What you have to do:
From the entries below, output the line with "arithmetic fault, after" and each following line up to and including the line with "def underResidue (core", exactly as written.

──────

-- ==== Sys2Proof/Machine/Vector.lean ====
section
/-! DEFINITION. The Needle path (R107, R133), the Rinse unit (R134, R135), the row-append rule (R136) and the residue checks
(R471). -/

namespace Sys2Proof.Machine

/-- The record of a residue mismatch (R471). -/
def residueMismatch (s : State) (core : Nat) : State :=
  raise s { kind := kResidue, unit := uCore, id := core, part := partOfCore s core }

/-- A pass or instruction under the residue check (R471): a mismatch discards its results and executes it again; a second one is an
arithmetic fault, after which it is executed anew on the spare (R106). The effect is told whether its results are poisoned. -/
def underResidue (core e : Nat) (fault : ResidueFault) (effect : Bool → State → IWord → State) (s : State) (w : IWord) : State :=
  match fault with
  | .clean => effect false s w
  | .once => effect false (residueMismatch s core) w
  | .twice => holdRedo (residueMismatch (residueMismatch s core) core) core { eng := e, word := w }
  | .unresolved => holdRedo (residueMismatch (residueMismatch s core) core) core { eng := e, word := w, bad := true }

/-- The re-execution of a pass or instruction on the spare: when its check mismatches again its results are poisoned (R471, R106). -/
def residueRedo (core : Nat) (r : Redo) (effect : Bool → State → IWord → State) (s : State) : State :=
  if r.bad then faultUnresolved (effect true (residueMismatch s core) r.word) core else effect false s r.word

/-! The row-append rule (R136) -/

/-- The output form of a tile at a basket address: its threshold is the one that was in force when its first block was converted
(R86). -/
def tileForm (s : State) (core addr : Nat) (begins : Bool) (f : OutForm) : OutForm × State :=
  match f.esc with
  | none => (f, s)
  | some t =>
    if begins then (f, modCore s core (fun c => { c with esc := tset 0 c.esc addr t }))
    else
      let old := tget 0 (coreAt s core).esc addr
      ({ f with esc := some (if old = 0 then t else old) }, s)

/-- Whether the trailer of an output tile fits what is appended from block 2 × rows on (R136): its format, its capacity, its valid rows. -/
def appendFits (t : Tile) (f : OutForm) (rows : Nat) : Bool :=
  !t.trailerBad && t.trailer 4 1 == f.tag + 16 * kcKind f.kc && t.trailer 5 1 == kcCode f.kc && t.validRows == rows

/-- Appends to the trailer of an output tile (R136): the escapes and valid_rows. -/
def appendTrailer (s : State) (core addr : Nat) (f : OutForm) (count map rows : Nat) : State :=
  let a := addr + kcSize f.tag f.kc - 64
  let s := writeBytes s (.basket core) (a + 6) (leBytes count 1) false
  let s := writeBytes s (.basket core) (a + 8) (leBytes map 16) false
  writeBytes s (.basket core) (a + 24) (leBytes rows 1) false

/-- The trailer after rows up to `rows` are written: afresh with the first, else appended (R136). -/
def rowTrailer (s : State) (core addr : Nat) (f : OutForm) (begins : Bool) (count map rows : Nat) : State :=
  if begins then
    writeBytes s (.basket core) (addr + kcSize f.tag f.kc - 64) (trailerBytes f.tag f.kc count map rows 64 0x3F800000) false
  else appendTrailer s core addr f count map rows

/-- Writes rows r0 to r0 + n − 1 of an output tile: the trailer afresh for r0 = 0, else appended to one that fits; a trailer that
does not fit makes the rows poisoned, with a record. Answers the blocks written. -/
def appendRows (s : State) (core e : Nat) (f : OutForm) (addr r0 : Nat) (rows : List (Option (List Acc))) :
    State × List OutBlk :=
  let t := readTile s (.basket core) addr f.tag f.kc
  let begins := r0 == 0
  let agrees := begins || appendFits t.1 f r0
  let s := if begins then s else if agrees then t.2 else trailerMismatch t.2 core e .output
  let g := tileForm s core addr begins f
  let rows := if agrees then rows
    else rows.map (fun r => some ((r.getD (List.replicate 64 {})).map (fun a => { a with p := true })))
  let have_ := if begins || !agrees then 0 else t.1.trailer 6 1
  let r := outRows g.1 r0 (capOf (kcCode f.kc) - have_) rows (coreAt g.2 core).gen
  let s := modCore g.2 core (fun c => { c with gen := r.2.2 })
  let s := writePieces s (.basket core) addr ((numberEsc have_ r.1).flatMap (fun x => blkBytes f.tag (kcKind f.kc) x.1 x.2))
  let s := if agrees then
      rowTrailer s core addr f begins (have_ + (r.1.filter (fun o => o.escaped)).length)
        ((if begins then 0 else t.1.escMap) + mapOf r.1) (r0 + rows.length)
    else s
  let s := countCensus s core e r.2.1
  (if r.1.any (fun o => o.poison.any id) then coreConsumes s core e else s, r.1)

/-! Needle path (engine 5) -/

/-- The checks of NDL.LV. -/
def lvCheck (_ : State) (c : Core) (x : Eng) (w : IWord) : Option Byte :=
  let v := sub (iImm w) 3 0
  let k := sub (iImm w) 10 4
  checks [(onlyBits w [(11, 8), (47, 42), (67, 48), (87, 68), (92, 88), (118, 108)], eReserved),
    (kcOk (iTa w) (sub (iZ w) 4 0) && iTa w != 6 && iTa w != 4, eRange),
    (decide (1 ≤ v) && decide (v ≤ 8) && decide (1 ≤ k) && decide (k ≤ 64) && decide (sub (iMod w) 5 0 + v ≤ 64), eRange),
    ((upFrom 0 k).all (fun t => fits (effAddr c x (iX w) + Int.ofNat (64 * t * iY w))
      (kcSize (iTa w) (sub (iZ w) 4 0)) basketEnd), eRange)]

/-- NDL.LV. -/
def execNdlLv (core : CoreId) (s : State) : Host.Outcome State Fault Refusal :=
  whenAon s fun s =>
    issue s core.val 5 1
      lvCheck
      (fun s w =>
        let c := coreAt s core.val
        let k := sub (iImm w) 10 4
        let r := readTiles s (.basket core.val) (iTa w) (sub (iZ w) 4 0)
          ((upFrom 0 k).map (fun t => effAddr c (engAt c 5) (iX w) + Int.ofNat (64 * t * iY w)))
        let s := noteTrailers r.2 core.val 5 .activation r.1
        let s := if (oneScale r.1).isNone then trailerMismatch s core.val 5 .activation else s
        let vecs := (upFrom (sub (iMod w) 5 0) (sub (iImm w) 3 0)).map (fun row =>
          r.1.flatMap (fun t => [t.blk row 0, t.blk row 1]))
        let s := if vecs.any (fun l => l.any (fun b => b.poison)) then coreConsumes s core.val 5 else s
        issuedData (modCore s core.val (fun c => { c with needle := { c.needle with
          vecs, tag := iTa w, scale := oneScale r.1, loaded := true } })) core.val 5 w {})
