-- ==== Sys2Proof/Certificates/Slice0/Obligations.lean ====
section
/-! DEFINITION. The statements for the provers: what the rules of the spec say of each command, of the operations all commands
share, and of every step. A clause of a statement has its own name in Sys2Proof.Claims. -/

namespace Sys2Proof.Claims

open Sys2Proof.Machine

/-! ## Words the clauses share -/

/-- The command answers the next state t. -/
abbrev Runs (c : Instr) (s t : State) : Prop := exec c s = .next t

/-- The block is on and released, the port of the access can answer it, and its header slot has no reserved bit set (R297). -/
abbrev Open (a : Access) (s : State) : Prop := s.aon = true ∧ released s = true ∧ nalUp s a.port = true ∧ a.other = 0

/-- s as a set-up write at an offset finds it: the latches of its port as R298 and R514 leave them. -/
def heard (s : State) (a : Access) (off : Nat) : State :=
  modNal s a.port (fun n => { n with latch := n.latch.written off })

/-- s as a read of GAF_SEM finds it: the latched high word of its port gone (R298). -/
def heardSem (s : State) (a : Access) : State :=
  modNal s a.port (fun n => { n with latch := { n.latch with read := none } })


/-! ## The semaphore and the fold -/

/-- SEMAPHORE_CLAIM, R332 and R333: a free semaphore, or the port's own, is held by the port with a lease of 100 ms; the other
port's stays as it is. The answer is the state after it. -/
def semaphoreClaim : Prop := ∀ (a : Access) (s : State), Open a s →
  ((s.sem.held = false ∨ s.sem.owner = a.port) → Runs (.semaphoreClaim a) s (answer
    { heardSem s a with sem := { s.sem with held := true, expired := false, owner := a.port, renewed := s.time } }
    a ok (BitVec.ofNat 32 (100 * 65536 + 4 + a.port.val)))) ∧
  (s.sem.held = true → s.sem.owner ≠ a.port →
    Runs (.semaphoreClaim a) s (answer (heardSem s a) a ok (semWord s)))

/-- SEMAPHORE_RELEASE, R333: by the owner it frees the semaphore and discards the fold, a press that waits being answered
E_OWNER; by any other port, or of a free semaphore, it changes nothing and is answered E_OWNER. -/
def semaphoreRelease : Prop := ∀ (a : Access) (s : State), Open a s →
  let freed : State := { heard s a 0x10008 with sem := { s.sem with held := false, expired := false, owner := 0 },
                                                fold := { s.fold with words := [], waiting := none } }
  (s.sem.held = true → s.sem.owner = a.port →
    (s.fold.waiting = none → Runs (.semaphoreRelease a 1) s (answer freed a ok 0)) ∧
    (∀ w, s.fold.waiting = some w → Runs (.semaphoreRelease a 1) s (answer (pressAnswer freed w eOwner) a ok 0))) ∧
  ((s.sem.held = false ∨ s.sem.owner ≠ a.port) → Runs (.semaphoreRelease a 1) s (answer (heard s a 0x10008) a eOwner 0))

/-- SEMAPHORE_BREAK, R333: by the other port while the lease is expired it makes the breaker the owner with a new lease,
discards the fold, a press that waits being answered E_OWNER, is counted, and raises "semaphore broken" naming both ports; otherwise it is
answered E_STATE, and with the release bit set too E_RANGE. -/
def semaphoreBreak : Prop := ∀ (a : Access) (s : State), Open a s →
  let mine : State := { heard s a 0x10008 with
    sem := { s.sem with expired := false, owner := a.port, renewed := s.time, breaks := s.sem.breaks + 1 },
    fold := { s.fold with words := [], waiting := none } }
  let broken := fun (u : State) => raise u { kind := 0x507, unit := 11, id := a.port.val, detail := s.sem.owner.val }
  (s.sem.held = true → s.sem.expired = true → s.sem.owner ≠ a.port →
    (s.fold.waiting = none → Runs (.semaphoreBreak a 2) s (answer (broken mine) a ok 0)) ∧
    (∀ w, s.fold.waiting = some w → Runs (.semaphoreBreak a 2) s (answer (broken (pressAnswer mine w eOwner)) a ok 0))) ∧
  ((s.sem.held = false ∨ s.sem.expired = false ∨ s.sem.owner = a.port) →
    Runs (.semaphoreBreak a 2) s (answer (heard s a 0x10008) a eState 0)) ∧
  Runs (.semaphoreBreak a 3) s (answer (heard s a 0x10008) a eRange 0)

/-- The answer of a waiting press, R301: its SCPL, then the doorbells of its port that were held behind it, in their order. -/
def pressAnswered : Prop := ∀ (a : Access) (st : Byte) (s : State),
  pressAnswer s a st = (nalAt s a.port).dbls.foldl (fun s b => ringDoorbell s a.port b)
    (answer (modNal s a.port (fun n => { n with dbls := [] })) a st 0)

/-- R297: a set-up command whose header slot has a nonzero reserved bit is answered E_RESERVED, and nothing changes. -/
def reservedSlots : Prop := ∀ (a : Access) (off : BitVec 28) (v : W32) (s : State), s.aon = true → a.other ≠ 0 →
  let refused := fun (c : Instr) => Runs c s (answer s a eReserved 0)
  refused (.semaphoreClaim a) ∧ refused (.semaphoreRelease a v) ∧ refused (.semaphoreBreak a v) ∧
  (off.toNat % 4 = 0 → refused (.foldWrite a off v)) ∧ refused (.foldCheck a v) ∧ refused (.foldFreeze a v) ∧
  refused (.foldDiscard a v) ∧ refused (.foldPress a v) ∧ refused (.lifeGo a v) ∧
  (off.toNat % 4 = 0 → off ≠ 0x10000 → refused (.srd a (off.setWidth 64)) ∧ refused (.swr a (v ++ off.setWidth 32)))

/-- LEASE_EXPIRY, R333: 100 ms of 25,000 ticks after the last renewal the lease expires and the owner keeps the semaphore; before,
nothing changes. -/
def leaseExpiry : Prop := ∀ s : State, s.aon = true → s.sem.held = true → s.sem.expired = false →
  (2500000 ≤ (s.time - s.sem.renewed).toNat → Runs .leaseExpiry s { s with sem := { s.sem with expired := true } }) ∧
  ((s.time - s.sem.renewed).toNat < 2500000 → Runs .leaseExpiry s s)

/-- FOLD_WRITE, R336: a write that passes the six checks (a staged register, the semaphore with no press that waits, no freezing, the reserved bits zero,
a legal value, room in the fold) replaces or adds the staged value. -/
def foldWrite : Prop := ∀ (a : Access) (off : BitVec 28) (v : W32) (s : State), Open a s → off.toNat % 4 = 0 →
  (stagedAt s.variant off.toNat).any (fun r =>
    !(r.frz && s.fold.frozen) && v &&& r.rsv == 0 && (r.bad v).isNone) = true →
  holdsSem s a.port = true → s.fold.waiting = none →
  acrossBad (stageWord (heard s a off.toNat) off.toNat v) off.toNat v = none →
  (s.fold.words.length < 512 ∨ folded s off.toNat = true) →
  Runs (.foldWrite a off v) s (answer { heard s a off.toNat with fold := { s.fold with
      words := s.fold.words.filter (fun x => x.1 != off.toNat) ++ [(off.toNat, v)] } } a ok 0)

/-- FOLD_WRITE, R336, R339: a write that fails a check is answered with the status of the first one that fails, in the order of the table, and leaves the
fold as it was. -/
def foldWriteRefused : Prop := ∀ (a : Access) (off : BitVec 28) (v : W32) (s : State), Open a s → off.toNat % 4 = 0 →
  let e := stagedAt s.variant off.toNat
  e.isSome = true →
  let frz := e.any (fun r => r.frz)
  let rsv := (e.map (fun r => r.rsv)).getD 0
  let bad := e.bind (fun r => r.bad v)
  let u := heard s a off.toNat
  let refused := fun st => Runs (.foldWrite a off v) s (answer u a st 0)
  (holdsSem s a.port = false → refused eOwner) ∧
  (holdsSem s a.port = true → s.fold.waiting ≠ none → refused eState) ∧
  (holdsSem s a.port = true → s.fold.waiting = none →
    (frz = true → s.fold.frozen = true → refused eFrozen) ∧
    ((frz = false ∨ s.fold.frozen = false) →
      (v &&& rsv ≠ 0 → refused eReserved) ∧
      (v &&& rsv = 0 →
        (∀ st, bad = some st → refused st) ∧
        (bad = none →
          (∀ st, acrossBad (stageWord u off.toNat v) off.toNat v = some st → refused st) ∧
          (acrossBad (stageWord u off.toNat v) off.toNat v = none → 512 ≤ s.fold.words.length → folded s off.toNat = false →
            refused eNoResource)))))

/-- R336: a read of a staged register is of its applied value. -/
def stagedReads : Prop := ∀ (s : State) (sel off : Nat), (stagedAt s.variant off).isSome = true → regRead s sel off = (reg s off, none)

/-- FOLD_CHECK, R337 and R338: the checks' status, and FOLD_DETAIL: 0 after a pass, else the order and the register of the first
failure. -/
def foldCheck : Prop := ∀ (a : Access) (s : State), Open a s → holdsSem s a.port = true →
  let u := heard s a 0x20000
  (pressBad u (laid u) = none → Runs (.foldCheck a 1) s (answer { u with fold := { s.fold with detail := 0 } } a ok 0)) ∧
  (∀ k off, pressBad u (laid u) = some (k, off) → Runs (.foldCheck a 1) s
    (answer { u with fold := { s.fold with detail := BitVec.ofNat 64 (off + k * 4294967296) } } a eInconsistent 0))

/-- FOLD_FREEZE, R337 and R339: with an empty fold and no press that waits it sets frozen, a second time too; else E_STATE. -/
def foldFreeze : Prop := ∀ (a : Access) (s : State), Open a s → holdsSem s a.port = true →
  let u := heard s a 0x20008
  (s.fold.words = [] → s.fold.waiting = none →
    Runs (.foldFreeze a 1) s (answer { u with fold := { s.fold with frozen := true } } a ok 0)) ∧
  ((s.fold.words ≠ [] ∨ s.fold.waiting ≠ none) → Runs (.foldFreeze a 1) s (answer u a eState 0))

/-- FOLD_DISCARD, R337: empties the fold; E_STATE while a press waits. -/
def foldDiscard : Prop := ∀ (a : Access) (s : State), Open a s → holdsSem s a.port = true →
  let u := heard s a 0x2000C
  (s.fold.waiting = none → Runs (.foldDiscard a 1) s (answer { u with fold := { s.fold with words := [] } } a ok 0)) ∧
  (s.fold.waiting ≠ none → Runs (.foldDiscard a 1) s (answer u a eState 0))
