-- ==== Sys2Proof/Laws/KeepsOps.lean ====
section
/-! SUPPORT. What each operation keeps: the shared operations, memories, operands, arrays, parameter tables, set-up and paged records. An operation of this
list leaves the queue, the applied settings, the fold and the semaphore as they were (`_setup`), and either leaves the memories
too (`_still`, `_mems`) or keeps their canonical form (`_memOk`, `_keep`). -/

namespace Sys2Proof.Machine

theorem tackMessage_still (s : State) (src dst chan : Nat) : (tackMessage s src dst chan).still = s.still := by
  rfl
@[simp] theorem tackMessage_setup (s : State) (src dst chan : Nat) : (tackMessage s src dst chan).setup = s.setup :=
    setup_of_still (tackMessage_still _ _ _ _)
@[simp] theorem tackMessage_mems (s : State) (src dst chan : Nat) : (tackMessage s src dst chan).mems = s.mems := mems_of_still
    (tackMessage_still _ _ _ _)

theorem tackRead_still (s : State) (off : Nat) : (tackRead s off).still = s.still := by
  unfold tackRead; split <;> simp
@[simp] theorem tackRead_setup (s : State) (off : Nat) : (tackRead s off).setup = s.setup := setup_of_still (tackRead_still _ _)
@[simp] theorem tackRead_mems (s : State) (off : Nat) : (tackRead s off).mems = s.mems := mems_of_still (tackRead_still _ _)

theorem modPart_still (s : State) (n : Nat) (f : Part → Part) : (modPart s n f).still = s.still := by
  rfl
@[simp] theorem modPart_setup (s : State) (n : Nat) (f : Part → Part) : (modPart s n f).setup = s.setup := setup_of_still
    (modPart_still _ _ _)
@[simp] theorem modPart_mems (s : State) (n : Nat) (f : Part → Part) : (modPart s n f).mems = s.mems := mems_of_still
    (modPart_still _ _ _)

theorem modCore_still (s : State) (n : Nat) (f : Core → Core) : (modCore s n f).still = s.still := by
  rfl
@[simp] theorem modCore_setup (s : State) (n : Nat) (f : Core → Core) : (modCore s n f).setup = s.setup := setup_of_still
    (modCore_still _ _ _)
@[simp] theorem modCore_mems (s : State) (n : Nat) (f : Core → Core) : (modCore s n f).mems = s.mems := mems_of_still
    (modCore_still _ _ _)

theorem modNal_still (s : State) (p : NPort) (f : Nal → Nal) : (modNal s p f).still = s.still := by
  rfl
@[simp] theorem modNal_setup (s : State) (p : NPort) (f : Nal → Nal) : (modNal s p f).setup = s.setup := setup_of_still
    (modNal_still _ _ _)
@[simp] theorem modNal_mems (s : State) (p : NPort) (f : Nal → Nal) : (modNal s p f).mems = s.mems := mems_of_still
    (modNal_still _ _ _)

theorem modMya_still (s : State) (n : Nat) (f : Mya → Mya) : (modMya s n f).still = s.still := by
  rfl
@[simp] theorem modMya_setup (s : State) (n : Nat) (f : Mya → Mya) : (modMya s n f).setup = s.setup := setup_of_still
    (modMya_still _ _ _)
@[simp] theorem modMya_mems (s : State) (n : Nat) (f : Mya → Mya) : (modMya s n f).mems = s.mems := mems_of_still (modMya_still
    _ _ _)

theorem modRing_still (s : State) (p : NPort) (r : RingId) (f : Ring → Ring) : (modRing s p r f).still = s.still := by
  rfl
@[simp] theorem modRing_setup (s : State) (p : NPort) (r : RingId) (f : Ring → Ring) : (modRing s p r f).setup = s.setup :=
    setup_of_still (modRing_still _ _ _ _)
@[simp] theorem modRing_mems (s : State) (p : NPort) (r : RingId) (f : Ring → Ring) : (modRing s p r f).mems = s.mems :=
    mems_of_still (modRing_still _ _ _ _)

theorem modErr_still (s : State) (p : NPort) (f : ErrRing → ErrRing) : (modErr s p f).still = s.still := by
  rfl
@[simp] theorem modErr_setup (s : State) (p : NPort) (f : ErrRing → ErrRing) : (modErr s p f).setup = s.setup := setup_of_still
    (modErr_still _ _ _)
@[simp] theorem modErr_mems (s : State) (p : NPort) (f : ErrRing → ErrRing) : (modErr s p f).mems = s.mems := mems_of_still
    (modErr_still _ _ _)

──────

Answer to the exercise:
arithmetic fault, after which it is executed anew on the spare (R106). The effect is told whether its results are poisoned. -/
def underResidue (core e : Nat) (fault : ResidueFault) (effect : Bool → State → IWord → State) (s : State) (w : IWord) : State :=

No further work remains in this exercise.